“What a wonderful life I’ve had! I only wish I’d realized it sooner.” ~ Colette
Read that quote. Then re-read it. Let it sink it. Sit with it. Allow it to wander around with you as you complete your daily duties…working, cleaning, caring for children, cooking. Let it live with you for a while until the full meaning grabs your attention.
About a month ago, I came across those words. I read them. I moved along in my book. I came back to them. I re-read them. I thought about it for a while, and shrugged away the nagging feeling in my stomach and moved on with my life. Last week, I came across those exact words again. This time, I wasn’t able to shake them. I like to consider myself a happy person. I’m aware of my blessings. So why were these words haunting me? Following me around in my day to day, never far from the front of my mind. Poking at my soul. Reminding me of their presence. Here’s what I’ve come up with so far…
I’m a happy person…but I could be happier. I’m not always jumping up and down with joy. I’m not always smiling. Sometimes….believe it or not, I can be cranky and unkind! (Gasp!!) And here’s the kicker…sometimes it’s for seemingly no reason at all other than I’ve been mildly inconvenienced by someone or something. I can use harsh words. In short, I forget to be sweet, and end up being selfish. Focusing on the negative or inconvenience in a situation, no matter how small or momentary, will steal my joy. Often times, I allow that teeny, tiny, momentary irritation to seep into the rest of my life, and BOOM…negativity ensues and we all know how that crazy train runs. Fast. Blasting through anything happy. Leaving a wreckage of hurt feelings and more sadness in its’ wake.
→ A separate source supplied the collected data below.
-- ==== Sys2Proof/Machine/Loader.lean ====
section
/-! DEFINITION. The command processor's reads and writes under an ASID, and the loader of code objects
(R16 to R24, R29, R86, R116, R413). -/
namespace Sys2Proof.Machine

/-! ### Reads and writes under an ASID (R73, R413) -/

/-- Translate a range for an event of the command processor or of retirement; `none` while it waits for a page request. -/
def State.devPages (s : State) (ev : Event) (right : Right) (die asid : Nat) (va : Word) (n : Nat) : Work (List Piece) :=
  if !canonical va then (.error (some { nonCanonical 5 with badaddr := some va }), s)
  else match s.paged ⟨ev, right, none⟩ die asid (va56 va) n 5 with
    | (.ok l, s) => (.ok l, s)
    | (.wait, s) => (.error none, s)
    | (.fault e, s) => (.error (some e), s.forget ev)

def State.devRead (s : State) (ev : Event) (die asid : Nat) (va : Word) (n : Nat) : Work (List Byte) :=
  match s.devPages ev .r die asid va n with
  | (.error e, s) => (.error e, s)
  | (.ok l, s) =>
    let (b, err, s) := s.readPieces die asid l
    if err.isSome then (.error (some (dataError 5)), s) else (.ok b, s)

/-- Change the bytes of a range at one instant: a write, and an atomic add, are made so. -/
def State.devUpdate (s : State) (ev : Event) (die asid : Nat) (va : Word) (n : Nat) (f : List Byte → List Byte) : Work PUnit :=
  match s.devPages ev .w die asid va n with
  | (.error e, s) => (.error e, s)
  | (.ok l, s) =>
    let (b, err, s) := s.readPieces die asid l
    if err.isSome then (.error (some (dataError 5)), s)
    else
      let (err, s) := s.writePieces die asid l (f b)
      if err.isSome then (.error (some (dataError 5)), s) else (.ok ⟨⟩, s)

def State.devWrite (s : State) (ev : Event) (die asid : Nat) (va : Word) (b : List Byte) : Work PUnit :=
  match s.devPages ev .w die asid va b.length with
  | (.error e, s) => (.error e, s)
  | (.ok l, s) =>
    let (err, s) := s.writePieces die asid l b
    if err.isSome then (.error (some (dataError 5)), s) else (.ok ⟨⟩, s)

/-! ### The container (R16 to R18) -/

structure Section_ where
  type : Nat
  rev : Nat
  align : Nat
  off : Nat
  size : Nat
deriving DecidableEq, Repr

def sectionOf (b : List Byte) : Section_ :=
  ⟨leNat (b.take 2), leNat ((b.drop 2).take 1), leNat ((b.drop 4).take 1), leNat ((b.drop 8).take 8), leNat ((b.drop 16).take 8)⟩

/-- Chunks of a byte string. -/
def chunksOf (b : List Byte) (size n : Nat) : List (List Byte) := (List.range n).map fun i => (b.drop (size * i)).take size

structure ObjHeader where
  nsect : Nat
  nfunc : Nat
  entry : Nat
  sectab : Nat
deriving DecidableEq, Repr

/-- The header, or the load error. An NSECT of 0 or above 256 has no code of its own in R18 or R24: 2 (DESIGN CHOICE, log entry 46). -/
def objHeader (b : List Byte) : Except Nat ObjHeader :=
  let h : ObjHeader := ⟨leNat ((b.drop 6).take 2), leNat ((b.drop 8).take 4), leNat ((b.drop 12).take 4), leNat ((b.drop 16).take 8)⟩
  if b.take 4 ≠ [0x42, 0x58, 0x43, 0x4F] ∨ leNat ((b.drop 4).take 2) ≠ 1 then .error 1
  else if leNat ((b.drop 24).take 8) ≠ 0 ∨ h.nsect = 0 ∨ 256 < h.nsect then .error 2
  else .ok h

def typeKnown (t : Nat) : Bool := (decide (1 ≤ t) && decide (t ≤ 8)) || decide (0x8000 ≤ t)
Now don’t get me wrong. Bad crap happens. ALL the time. The world we are living in these days…wow! Bad stuff happens in our circles. Bad stuff happens in our homes. In all honesty, when I look back on my own life…there has been a fair amount of “bad” things. Things that happen beyond my own control. Things that I’ve sat back and allowed to happen. Things that potentially could have ruined me all together. But in the grand scheme of things…those were all moments, sometimes days and years, but moments nonetheless. I had to make the conscious choice to not allow those bad moments the power to define who I am today. I had to choose to take those bad moments, and look to them as opportunities for growth. (Thanks to some therapy and by the grace of God!!) So, if I can overcome some “real” bad crap, why do I allow the little, unimportant inconveniences to dampen my outlook my life? Good question!!!
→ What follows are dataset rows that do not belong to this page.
-- ==== Sys2Proof/Machine/Traps.lean ====
section
/-! DEFINITION. Asynchronous traps and TRET (R364 to R370). -/
namespace Sys2Proof.Machine

/-! ### Reading a trap record (R365, R366) -/

/-- Whether a word is zero outside a mask. -/
def within (w mask : Word) : Bool := (w &&& ~~~mask) == 0

/-- Whether a scale latch is one that a MAXEXP leaves. -/
def scaleOk (hi : Word) : Bool :=
  let src := field hi 4 4
  (decide (src = 0) || decide (src = 6) || decide (src = 7) || decide (src = 8)) && decide (field hi 0 2 ≠ 3)

def headerOk (b : List Byte) : Bool :=
  let w := recWord b 1
  within w 0xFFFF07F#64 && (List.range 4).all (fun i => decide (field w (20 + 2 * i) 2 ≠ 3))
  && decide (recordNpw b ≤ 64) && decide (recordNsnap b ≤ 8)
  && within (recWord b 5) 0xFF#64 && within (recWord b 6) 3#64
  && (List.range 32).all (fun i => decide (i < 13) || recWord b i == 0)
  && scaleOk (recWord b 5)

def snapOk (b : List Byte) : Bool :=
  let w := recWord b 0
  within w 0x1F03#64 && decide (field w 0 2 ≠ 2) && within (recWord b 1) 0x3FFFFFFFFFF#64
  && (List.range 8).all (fun i => decide (i < 2) || recWord b i == 0)

def pendOk (b : List Byte) : Bool :=
  let w := recWord b 0
  within w 0x7FFC1F0F#64 && within (recWord b 1) 0xFF#64 && recWord b 3 == 0
  && decide (field w 18 5 ≤ 19) && decide (field w 28 3 ≤ 5) && (!w.getLsbD 2 || scaleOk (recWord b 1))

def recordOk (b : List Byte) : Bool :=
  headerOk b && (List.range (recordNsnap b)).all (fun i => snapOk (snapPart b i)) && (List.range (recordNpw b)).all (fun j => pendOk (pendPart b j))

/-! ### TRET (R367 to R370) -/

/-- The CSRs after TRET: loop state from the record; INTRAP and DROP clear. -/
def Csrs.afterReturn (c : Csrs) (b : List Byte) : Csrs :=
  { c with
    loopst := recWord b 6
    ls0 := recWord b 7
    le0 := recWord b 8
    lc0 := recWord b 9
    ls1 := recWord b 10
    le1 := recWord b 11
    lc1 := recWord b 12
    cause := c.cause &&& ~~~(BitVec.twoPow 64 30)
    donemask := c.donemask &&& ~~~(BitVec.twoPow 64 8) }

/-- The context after TRET: the writes in flight and the latches come back, and the bundle at the record's PC issues anew or is
resumed. TRET's own core cycle is no context cycle and counts as idle (R106). -/
def Ctx.afterReturn (x : Ctx) (t : TrapState) (b : List Byte) : Ctx :=
  let done := x.csr.donemask.setWidth 6
  let group := x.group + 1
  let pc := recWord b 0
  let flights := (List.range (recordNpw b)).map fun j => flightOf (pendPart b j) t.cc group (t.loads.getD j (true, t.own))
  { x with
    csr := x.csr.afterReturn b
    group
    latches := Vector.ofFn fun i : Fin 4 => latchOf b t.latches i.val
    scale := scaleOf (recWord b 5) (recWord b 4)
    flights
    pc
    cc := if done = 0 then t.cc else t.own
    waits := 0
    penalty := 0
    dpArmed := false
    arrived := t.bar.isSome
    barSlot := t.barSlot
    run := []
    spent := none
    resume := if done = 0 ∧ t.unchecked = 0 then none else some {
      pc, done, cc := if done = 0 then t.cc else t.own
      snaps := (List.range (recordNsnap b)).map fun i => snapOf (snapPart b i)
      unchecked := t.unchecked } }

/-- A faulted record is released for replay, or dropped when DROP is set. -/
def State.releaseRecord (s : State) (u : Nat) (r : Engine × Nat) (drop : Bool) : State :=
  match s.cmd u r.1 r.2 with
  | some c =>
    if c.stage ≠ Stage.faulted then s
    else if drop then s.dropCmd u c
    else s.onCmd u r.1 r.2 fun c => { c with stage := .replay, due := s.now + 1 }
  | none => s

def trapKept (s : State) : TrapState := ((s.unit s.myUnit).bind (·.trap)).getD ⟨s.me.cc, s.me.cc, none, [], [], 0, none, none⟩

def execTret : State → Res := slotOp true fun s =>
  let x := s.me
  let at_ := s.iss.entry.csr.recordAt
  let alone := s.iss.slots.length ≤ 1
  if !x.csr.inTrap || !alone || decide (spmSize < at_ + trapRecordSize) then .error trapReturn
  else do
    let b ← s.myCore.load 1 at_ trapRecordSize
    if !recordOk b then .error trapReturn
    else
      let t := trapKept s
      let drop := x.csr.donemask.getLsbD 8
      let s := match t.record with
        | some r => s.releaseRecord s.myUnit r drop
        | none => s
      let s := s.onMe fun x => x.afterReturn t b
      let s := s.onMyUnit fun y => { y with trap := none }
      pure { s with iss := { s.iss with ret := true } }

/-! ### Asynchronous traps (R364) -/

def AsyncTrap.before (a b : AsyncTrap) : Bool :=
  decide (a.at_ < b.at_) || (decide (a.at_ = b.at_) && (decide (engineCode a.eng < engineCode b.eng)
    || (decide (a.eng = b.eng) && decide (a.n < b.n))))

/-- The trap taken first. -/
def firstAsync (l : List AsyncTrap) : Option AsyncTrap :=
  l.foldl (fun m a => match m with
    | none => some a
    | some b => if a.before b then some a else m) none

/-- Whether a context takes an asynchronous trap now: before its next bundle, its wait cycles having passed. -/
def State.asyncDue (s : State) (c k : Nat) : Bool :=
  let x := s.ctx c k
  match x.unit.bind s.unit with
  | some y => !y.asyncs.isEmpty && decide (y.life = .live) && !((find s.launches y.launch).any fun l => l.ending.isSome)
      && !x.csr.inTrap && decide (x.waits = 0) && x.draining.isNone && decide (x.moving ≤ s.now)
  | none => false

/-- ASYNC_TRAP: trap entry for a condition raised from a record. The bundle before which it is taken spends no context cycle
(R361). -/
def execAsyncTrap (c k : Nat) (s : State) : Res :=
  .next (if !s.asyncDue c k then s
    else
      let x := s.ctx c k
      let u := x.unit.getD 0
      match firstAsync (((s.unit u).map (·.asyncs)).getD []) with
      | none => s
      | some a =>
        let s := s.onUnit u fun y => { y with asyncs := y.asyncs.erase a }
        let s := s.takeTrap c k
          { cond := a.cond, trappc := a.pc, resume := x.pc, done := 0, bad := 0, snaps := [], async := some (a.eng, a.n),
            unchecked := (x.resume.map (·.unchecked)).getD 0 }
        -- the event stands for the end of the cycle before, so the steps take the cycles from this one on
        s.onCtx c k fun x => { x with busy := x.busy - 1 })

end Sys2Proof.Machine
end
Ultimately, I don’t want to be laying on my deathbed looking back and saying “oh yea…I did have a good life”. Instead, I want to KNOW and FEEL how good and happy life can be while I’m in the midst of living it!! What an amazing concept!!! So, I’m making a conscious effort these days to simply…be happy. To allow myself to focus on the good in any situation, rather than brace myself for the negativity, that may not ever come. Some days are easier than others. But I have to say…the effort is paying off. My home is happier. My husband is happier. And you know what? I’m happier.